I often have very little to offer here other than simply delighting in the people around me. Five months ago I had an opportunity to prove my competence every day through exams, meetings, and projects. I saw the fruits of my labor (usually). I knew I had value because I could contribute to my environment. I could set goals and meet them every day. I could work towards graduation or a new job or a good grade for months or years. Arriving in Bolivia, I couldn't reaffirm my worth in the same ways. I couldn't prove myself by checking items off my to-do list, and it was difficult to realize that the sisters and the girls weren't asking me to. Henri Nouwen describes how his own experience of vulnerability in Bolivia lead him to gratitude in his book "Gracias!"

"One of the most rewarding aspects of living in a strange land is the experience of being loved not for what we can do, but for who we are. When we become aware that our stuttering, failing, vulnerable selves are loved even when we hardly progress, we can let go of our compulsion to prove ourselves and be free to live with others in a fellowship of the weak. That is true healing."

Being loved by the girls and by my community in Bolivia has nothing to do with my abilities. Getting an email from a friend or a package from my family has nothing to do with anything I can do for them from here. I often feel I am far from "earning my keep" here. The love I experience in the hogar and in Bolivia reflects the perfect love of Christ, who asks nothing in return. My existence is enough. Here in Bolivia I have the opportunity to feel the selfless love of God through the people around me, but it requires me to make myself entirely humble and dependent. I must experience my own weakness to better understand God's love through my hosts and the people supporting me from "home."

Because of this, it is difficult sometimes for us, as humans who desire to feel complete and in control, to simply receive. However, receiving is absolutely essential to understanding our relationship to God and to eachother. In addition, Nouwen reminds us that receiving is an act of liberation. When we receive one another with gratitude we remind each other of the trumendous power we have in our world. My willingness to receive is, I'm surprised to find, an act of service. Think of the people who have deeply impacted your life. It's likely they were people who listened to your story with eagerness, grateful to know you better. They asked you to teach them. They trusted you to exercise your power with love and responsibility by caring for them. In short, they received you and everything you had to offer with gratitude and a reverence for the unique being that you are. This reverence, this gratitude, this thankfulness is mine to offer when I am willing to admit that I am wanting for something here.

On the other hand, our unwillingness to receive from our communities places them in a position of subordinance. In Genesis 23, the Hittites try to give Abraham the land to bury his wife and he has a heck of a time persuading them to let him purchase it. Had he accepted it, he would not have an opportunity to be the rightful property owner. Their "generosity" was actually depriving Abraham (who was disadvantaged as a foreigner in that land) of an opportunity to build a life for himself. As affirming as it is to provide for the people around us, we must not do so at the expense of another's autonomy. Furthermore, When I refuse to be provided for by my host country, and I strive to impose my "competence" on them, I instill in them the same insecurity and helplessness that I myself feel as a displaced missionary, but in their own home and country. What a terrible trespass against my hosts.

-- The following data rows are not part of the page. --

-- ==== Sys2Proof/Machine/Timing.lean ====
section
/-! DEFINITION. The Periodic Timing Subsystem (spec/44_timing.md): TKF, TKS, SLOW, MUTS, ETCK. -/

namespace Sys2Proof.Machine

/-- `slow_event()` of R173: scan step, then mute sample, then elapsed-time step. -/
def slowEvent (s : State) : State := elapsedStep (muteSample (scanStep s))

/-- MUTS: one mute sample (R176). -/
def execMuts (s : State) : Host.Outcome State Fault Refusal := .next (muteSample s)

/-- ETCK: one elapsed-time step (R177). -/
def execEtck (s : State) : Host.Outcome State Fault Refusal := .next (elapsedStep s)

/-- SLOW: one slow-period event; SCNT is neither read nor written (R173). -/
def execSlow (s : State) : Host.Outcome State Fault Refusal := .next (slowEvent s)

/-- One tick of the fast divider: on a match FCNT returns to 0 and SampleTrig is emitted (R170). -/
def fastTick (s : State) : State :=
  if s.fcnt.toNat + 1 = s.cfg.data.fastDiv then sendTrigger (s.writeFcnt 0#16)
  else (s.writeFcnt (countOn s.fcnt s.freeIdx)).writeFree (countTaken s.fcnt s.freeIdx)

/-- TKF: one tick of the fast divider (R170). -/
def execTkf (s : State) : Host.Outcome State Fault Refusal := .next (fastTick s)

/-- One tick of the slow divider: on a match SCNT returns to 0 and the slow event runs (R171). -/
def slowTick (s : State) : State :=
  if s.scnt.toNat + 1 = s.cfg.data.slowDiv then slowEvent (s.writeScnt 0#16)
  else (s.writeScnt (countOn s.scnt s.freeIdx)).writeFree (countTaken s.scnt s.freeIdx)

/-- TKS: one tick of the slow divider (R171). -/
def execTks (s : State) : Host.Outcome State Fault Refusal := .next (slowTick s)

end Sys2Proof.Machine
end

Learning to be truly grateful for every email, every conversation, every little girl, every hour spent reading (over and over and over) the book about the crocodile lurking under the bed, has so dramatically changed my experience here. I was having so much trouble until I started ending the day by recounting what I received rather than what I contributed. The day suddenly became full and meaningful and beautiful when I meditated on the works of God rather than the works of my own hands.

In unrelated news: I learned how to eat chicken feet today. Champion!